WHAT TO DO: Of the lines below, write out exactly those from the line with "c.counts := by unfold Core.writeG; split <;> rfl" through the line with "c.arrivals := by unfold Core.writeG; split <;> rfl", both included, and skip the rest.
**** ENTRIES SUPPLIED ****
/-! ## Core.writeG -/

@[simp] theorem writeG_planes (c : Core) (r : Reg) (x : Word) : (c.writeG r x).planes = c.planes := by unfold Core.writeG; split <;> rfl
@[simp] theorem writeG_active (c : Core) (r : Reg) (x : Word) : (c.writeG r x).active = c.active := by unfold Core.writeG; split <;> rfl
@[simp] theorem writeG_activeSince (c : Core) (r : Reg) (x : Word) : (c.writeG r x).activeSince = c.activeSince := by unfold Core.writeG; split <;> rfl
@[simp] theorem writeG_started (c : Core) (r : Reg) (x : Word) : (c.writeG r x).started = c.started := by unfold Core.writeG; split <;> rfl
@[simp] theorem writeG_startAt (c : Core) (r : Reg) (x : Word) : (c.writeG r x).startAt = c.startAt := by unfold Core.writeG; split <;> rfl
@[simp] theorem writeG_halted (c : Core) (r : Reg) (x : Word) : (c.writeG r x).halted = c.halted := by unfold Core.writeG; split <;> rfl
@[simp] theorem writeG_pc (c : Core) (r : Reg) (x : Word) : (c.writeG r x).pc = c.pc := by unfold Core.writeG; split <;> rfl
@[simp] theorem writeG_resident (c : Core) (r : Reg) (x : Word) : (c.writeG r x).resident = c.resident := by unfold Core.writeG; split <;> rfl
@[simp] theorem writeG_spilled (c : Core) (r : Reg) (x : Word) : (c.writeG r x).spilled = c.spilled := by unfold Core.writeG; split <;> rfl
@[simp] theorem writeG_rets (c : Core) (r : Reg) (x : Word) : (c.writeG r x).rets = c.rets := by unfold Core.writeG; split <;> rfl
@[simp] theorem writeG_v (c : Core) (r : Reg) (x : Word) : (c.writeG r x).v = c.v := by unfold Core.writeG; split <;> rfl
@[simp] theorem writeG_m (c : Core) (r : Reg) (x : Word) : (c.writeG r x).m = c.m := by unfold Core.writeG; split <;> rfl
@[simp] theorem writeG_ports (c : Core) (r : Reg) (x : Word) : (c.writeG r x).ports = c.ports := by unfold Core.writeG; split <;> rfl
@[simp] theorem writeG_handles (c : Core) (r : Reg) (x : Word) : (c.writeG r x).handles = c.handles := by unfold Core.writeG; split <;> rfl
@[simp] theorem writeG_trapPc (c : Core) (r : Reg) (x : Word) : (c.writeG r x).trapPc = c.trapPc := by unfold Core.writeG; split <;> rfl
@[simp] theorem writeG_trapCause (c : Core) (r : Reg) (x : Word) : (c.writeG r x).trapCause = c.trapCause := by unfold Core.writeG; split <;> rfl
@[simp] theorem writeG_trapInfo (c : Core) (r : Reg) (x : Word) : (c.writeG r x).trapInfo = c.trapInfo := by unfold Core.writeG; split <;> rfl
@[simp] theorem writeG_inHandler (c : Core) (r : Reg) (x : Word) : (c.writeG r x).inHandler = c.inHandler := by unfold Core.writeG; split <;> rfl
@[simp] theorem writeG_rngWrap (c : Core) (r : Reg) (x : Word) : (c.writeG r x).rngWrap = c.rngWrap := by unfold Core.writeG; split <;> rfl
@[simp] theorem writeG_scopeClamped (c : Core) (r : Reg) (x : Word) : (c.writeG r x).scopeClamped = c.scopeClamped := by unfold Core.writeG; split <;> rfl
@[simp] theorem writeG_fpstat (c : Core) (r : Reg) (x : Word) : (c.writeG r x).fpstat = c.fpstat := by unfold Core.writeG; split <;> rfl
@[simp] theorem writeG_newFlags (c : Core) (r : Reg) (x : Word) : (c.writeG r x).newFlags = c.newFlags := by unfold Core.writeG; split <;> rfl
@[simp] theorem writeG_latch (c : Core) (r : Reg) (x : Word) : (c.writeG r x).latch = c.latch := by unfold Core.writeG; split <;> rfl
@[simp] theorem writeG_nextTag (c : Core) (r : Reg) (x : Word) : (c.writeG r x).nextTag = c.nextTag := by unfold Core.writeG; split <;> rfl
@[simp] theorem writeG_held (c : Core) (r : Reg) (x : Word) : (c.writeG r x).held = c.held := by unfold Core.writeG; split <;> rfl
@[simp] theorem writeG_counts (c : Core) (r : Reg) (x : Word) : (c.writeG r x).counts = c.counts := by unfold Core.writeG; split <;> rfl
@[simp] theorem writeG_ranges (c : Core) (r : Reg) (x : Word) : (c.writeG r x).ranges = c.ranges := by unfold Core.writeG; split <;> rfl
@[simp] theorem writeG_streams (c : Core) (r : Reg) (x : Word) : (c.writeG r x).streams = c.streams := by unfold Core.writeG; split <;> rfl
@[simp] theorem writeG_arrivals (c : Core) (r : Reg) (x : Word) : (c.writeG r x).arrivals = c.arrivals := by unfold Core.writeG; split <;> rfl
@[simp] theorem writeG_barx (c : Core) (r : Reg) (x : Word) : (c.writeG r x).barx = c.barx := by unfold Core.writeG; split <;> rfl
@[simp] theorem writeG_ops (c : Core) (r : Reg) (x : Word) : (c.writeG r x).ops = c.ops := by unfold Core.writeG; split <;> rfl
@[simp] theorem writeG_async (c : Core) (r : Reg) (x : Word) : (c.writeG r x).async = c.async := by unfold Core.writeG; split <;> rfl
@[simp] theorem writeG_stage (c : Core) (r : Reg) (x : Word) : (c.writeG r x).stage = c.stage := by unfold Core.writeG; split <;> rfl
@[simp] theorem writeG_wait (c : Core) (r : Reg) (x : Word) : (c.writeG r x).wait = c.wait := by unfold Core.writeG; split <;> rfl
@[simp] theorem writeG_ltime (c : Core) (r : Reg) (x : Word) : (c.writeG r x).ltime = c.ltime := by unfold Core.writeG; split <;> rfl
@[simp] theorem writeG_ended (c : Core) (r : Reg) (x : Word) : (c.writeG r x).ended = c.ended := by unfold Core.writeG; split <;> rfl
@[simp] theorem writeG_kept (c : Core) (r : Reg) (x : Word) : (c.writeG r x).kept = c.kept := by unfold Core.writeG; split <;> rfl
@[simp] theorem writeG_stime (c : Core) (r : Reg) (x : Word) : (c.writeG r x).stime = c.stime := by unfold Core.writeG; split <;> rfl
@[simp] theorem writeG_floors (c : Core) (r : Reg) (x : Word) : (c.writeG r x).floors = c.floors := by unfold Core.writeG; split <;> rfl
@[simp] theorem writeG_portTimes (c : Core) (r : Reg) (x : Word) : (c.writeG r x).portTimes = c.portTimes := by unfold Core.writeG; split <;> rfl
@[simp] theorem writeG_portAt (c : Core) (r : Reg) (x : Word) : (c.writeG r x).portAt = c.portAt := by unfold Core.writeG; split <;> rfl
****
ANSWER:
@[simp] theorem writeG_counts (c : Core) (r : Reg) (x : Word) : (c.writeG r x).counts = c.counts := by unfold Core.writeG; split <;> rfl
@[simp] theorem writeG_ranges (c : Core) (r : Reg) (x : Word) : (c.writeG r x).ranges = c.ranges := by unfold Core.writeG; split <;> rfl
@[simp] theorem writeG_streams (c : Core) (r : Reg) (x : Word) : (c.writeG r x).streams = c.streams := by unfold Core.writeG; split <;> rfl
@[simp] theorem writeG_arrivals (c : Core) (r : Reg) (x : Word) : (c.writeG r x).arrivals = c.arrivals := by unfold Core.writeG; split <;> rfl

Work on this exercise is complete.